* WORK INSTRUCTION *
Going down the data below, set down exactly the line with "split | dsimp -zeta only" and each line after it through the line with "State.sendRing_keeps | apply"; no other lines.
+++ DATA RECORDS
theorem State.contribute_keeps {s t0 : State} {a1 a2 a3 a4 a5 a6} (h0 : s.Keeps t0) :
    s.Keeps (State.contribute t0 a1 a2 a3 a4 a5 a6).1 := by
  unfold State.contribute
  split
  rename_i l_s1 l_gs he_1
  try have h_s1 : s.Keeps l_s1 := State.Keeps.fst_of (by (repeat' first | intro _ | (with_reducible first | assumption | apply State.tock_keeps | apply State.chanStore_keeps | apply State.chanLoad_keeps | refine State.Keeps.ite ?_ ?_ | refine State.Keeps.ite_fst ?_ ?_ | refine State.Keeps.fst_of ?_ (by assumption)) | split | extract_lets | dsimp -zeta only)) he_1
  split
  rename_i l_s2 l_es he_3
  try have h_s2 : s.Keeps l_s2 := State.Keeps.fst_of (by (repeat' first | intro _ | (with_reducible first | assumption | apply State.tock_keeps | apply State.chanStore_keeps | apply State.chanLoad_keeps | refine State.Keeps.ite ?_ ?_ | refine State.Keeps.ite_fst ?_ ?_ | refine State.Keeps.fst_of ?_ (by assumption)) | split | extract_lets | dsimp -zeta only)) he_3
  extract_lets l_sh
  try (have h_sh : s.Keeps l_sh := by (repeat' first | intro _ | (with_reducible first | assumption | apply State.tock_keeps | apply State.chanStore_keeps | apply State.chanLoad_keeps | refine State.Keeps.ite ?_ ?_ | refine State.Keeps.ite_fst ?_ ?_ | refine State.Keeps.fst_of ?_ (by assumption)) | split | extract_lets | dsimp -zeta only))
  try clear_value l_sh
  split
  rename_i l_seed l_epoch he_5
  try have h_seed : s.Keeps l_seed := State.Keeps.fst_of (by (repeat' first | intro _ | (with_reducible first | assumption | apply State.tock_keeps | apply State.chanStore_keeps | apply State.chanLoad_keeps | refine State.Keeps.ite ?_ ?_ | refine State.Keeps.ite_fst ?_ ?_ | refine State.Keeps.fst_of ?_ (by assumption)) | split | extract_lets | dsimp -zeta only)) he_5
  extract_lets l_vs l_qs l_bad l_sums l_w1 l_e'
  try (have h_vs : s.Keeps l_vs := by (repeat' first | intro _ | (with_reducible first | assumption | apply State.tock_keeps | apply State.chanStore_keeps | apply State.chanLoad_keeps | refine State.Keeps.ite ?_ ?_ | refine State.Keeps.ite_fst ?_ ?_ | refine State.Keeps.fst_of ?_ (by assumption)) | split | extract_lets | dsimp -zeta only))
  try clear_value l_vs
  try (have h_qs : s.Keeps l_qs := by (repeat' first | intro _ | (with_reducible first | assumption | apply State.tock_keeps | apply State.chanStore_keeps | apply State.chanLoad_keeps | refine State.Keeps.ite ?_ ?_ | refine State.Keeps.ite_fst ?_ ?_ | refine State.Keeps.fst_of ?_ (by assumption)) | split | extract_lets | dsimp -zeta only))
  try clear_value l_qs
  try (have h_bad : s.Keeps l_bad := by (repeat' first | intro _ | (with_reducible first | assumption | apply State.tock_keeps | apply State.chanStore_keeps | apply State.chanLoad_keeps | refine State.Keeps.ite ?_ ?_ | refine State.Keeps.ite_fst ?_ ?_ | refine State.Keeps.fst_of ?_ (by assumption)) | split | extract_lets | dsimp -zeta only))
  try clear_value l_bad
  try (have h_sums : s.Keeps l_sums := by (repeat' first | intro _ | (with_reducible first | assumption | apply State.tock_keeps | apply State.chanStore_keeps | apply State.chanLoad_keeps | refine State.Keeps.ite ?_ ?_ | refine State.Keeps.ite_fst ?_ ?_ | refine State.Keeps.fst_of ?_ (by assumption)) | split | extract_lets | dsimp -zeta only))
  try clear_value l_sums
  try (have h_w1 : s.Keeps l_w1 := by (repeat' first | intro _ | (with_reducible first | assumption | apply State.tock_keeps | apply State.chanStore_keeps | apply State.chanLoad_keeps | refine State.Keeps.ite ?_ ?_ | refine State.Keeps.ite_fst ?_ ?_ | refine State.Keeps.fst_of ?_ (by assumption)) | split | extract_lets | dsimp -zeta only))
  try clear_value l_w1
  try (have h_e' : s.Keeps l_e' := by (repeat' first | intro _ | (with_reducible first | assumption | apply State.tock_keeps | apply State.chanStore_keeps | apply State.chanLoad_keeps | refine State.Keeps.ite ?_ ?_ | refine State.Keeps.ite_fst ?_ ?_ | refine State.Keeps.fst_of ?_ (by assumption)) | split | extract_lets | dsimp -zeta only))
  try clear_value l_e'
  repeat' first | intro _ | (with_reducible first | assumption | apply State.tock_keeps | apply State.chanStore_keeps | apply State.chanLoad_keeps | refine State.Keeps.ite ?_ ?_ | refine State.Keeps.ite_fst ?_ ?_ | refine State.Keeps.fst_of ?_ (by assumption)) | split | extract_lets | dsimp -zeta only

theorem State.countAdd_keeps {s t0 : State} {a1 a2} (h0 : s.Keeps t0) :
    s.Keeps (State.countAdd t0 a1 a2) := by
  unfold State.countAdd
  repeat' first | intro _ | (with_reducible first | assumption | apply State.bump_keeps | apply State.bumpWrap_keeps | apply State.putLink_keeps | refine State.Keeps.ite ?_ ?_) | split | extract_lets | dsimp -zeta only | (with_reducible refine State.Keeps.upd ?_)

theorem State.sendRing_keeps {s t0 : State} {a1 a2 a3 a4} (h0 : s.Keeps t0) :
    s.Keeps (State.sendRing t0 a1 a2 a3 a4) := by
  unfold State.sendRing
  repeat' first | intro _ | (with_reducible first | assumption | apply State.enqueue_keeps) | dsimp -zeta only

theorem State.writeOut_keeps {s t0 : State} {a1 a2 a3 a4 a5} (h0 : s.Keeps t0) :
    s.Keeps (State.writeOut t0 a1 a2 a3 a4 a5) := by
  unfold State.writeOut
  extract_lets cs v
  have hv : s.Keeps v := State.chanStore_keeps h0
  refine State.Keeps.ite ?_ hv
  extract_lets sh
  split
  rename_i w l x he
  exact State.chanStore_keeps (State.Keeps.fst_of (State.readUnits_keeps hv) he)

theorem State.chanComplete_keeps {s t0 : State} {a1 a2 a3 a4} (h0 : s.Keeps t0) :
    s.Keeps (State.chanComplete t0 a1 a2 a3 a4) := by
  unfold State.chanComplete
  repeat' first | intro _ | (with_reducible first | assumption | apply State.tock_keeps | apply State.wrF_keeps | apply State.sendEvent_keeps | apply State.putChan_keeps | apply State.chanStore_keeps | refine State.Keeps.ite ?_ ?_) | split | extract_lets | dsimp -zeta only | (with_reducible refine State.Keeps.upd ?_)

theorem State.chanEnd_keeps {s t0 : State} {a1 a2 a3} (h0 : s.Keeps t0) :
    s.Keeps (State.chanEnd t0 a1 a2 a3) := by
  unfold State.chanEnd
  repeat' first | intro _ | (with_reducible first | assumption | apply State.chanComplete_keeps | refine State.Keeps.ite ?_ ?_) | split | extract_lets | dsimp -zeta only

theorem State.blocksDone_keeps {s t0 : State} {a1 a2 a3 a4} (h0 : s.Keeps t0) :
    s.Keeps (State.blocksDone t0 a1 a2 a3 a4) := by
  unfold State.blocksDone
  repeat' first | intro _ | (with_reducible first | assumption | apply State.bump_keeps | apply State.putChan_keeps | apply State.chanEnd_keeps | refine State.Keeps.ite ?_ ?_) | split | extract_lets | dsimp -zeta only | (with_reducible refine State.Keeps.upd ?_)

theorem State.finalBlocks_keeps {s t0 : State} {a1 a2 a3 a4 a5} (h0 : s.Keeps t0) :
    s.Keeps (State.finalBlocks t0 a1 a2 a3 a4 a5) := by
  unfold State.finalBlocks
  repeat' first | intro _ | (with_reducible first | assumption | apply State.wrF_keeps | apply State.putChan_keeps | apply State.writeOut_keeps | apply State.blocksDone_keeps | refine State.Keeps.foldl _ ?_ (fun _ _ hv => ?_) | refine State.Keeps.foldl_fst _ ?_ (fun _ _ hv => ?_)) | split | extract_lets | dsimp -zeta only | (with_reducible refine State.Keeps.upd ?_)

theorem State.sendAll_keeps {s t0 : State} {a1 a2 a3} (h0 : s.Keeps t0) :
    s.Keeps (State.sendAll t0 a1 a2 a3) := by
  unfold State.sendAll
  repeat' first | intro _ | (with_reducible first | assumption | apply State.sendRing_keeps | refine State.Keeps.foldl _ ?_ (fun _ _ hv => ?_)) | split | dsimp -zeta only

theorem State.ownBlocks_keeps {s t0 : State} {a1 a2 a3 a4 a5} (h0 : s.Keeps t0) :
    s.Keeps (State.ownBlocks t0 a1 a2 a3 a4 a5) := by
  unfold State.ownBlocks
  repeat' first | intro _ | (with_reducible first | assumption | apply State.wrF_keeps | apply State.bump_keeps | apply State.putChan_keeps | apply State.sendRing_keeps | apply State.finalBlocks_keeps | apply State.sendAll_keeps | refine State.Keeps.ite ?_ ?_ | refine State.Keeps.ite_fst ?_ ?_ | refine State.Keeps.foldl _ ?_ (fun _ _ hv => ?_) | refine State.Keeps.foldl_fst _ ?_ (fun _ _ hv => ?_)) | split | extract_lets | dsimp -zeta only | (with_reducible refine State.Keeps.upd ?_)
++++++
+++ DATA RECORDS
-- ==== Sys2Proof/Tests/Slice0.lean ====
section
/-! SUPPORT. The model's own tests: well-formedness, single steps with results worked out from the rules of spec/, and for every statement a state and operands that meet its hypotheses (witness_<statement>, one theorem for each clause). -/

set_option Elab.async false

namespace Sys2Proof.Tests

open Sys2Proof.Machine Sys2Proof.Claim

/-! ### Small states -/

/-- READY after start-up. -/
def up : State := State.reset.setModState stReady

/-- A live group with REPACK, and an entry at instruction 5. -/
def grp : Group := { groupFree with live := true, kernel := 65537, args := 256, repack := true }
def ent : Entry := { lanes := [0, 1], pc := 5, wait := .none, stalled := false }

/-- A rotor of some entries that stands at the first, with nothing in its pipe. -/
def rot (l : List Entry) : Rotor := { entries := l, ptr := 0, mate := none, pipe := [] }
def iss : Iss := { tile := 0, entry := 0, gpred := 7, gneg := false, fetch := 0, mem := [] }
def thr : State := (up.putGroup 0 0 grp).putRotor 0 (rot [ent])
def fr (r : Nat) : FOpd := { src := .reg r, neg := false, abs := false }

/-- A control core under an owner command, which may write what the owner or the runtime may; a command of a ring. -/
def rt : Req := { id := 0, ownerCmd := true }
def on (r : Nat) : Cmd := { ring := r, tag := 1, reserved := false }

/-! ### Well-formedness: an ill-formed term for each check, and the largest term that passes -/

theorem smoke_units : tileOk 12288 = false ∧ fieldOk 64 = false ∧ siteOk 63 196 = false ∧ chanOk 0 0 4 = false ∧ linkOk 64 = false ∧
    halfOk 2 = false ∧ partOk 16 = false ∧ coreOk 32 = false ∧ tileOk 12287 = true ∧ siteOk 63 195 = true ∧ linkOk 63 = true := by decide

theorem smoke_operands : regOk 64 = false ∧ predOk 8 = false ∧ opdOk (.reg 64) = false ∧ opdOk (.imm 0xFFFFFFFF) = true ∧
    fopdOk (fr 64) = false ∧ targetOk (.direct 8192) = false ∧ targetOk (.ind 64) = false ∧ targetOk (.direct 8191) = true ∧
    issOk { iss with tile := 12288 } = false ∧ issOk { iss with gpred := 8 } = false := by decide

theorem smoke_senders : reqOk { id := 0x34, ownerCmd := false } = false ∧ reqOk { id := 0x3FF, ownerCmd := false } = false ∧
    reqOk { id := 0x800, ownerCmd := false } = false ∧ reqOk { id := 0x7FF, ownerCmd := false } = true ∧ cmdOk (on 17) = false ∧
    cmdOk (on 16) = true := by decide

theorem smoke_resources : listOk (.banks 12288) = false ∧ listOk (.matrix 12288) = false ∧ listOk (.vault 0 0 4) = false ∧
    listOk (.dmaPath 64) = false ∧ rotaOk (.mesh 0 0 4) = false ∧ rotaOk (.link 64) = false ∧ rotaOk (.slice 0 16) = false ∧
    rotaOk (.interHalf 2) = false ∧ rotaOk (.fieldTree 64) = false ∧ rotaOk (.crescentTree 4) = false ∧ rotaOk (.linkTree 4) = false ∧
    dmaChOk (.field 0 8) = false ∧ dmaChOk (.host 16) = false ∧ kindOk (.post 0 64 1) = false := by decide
++++++
* WRITTEN SOLUTION *
  repeat' first | intro _ | (with_reducible first | assumption | apply State.sendRing_keeps | refine State.Keeps.foldl _ ?_ (fun _ _ hv => ?_)) | split | dsimp -zeta only

theorem State.ownBlocks_keeps {s t0 : State} {a1 a2 a3 a4 a5} (h0 : s.Keeps t0) :
    s.Keeps (State.ownBlocks t0 a1 a2 a3 a4 a5) := by
  unfold State.ownBlocks
  repeat' first | intro _ | (with_reducible first | assumption | apply State.wrF_keeps | apply State.bump_keeps | apply State.putChan_keeps | apply State.sendRing_keeps | apply State.finalBlocks_keeps | apply State.sendAll_keeps | refine State.Keeps.ite ?_ ?_ | refine State.Keeps.ite_fst ?_ ?_ | refine State.Keeps.foldl _ ?_ (fun _ _ hv => ?_) | refine State.Keeps.foldl_fst _ ?_ (fun _ _ hv => ?_)) | split | extract_lets | dsimp -zeta only | (with_reducible refine State.Keeps.upd ?_)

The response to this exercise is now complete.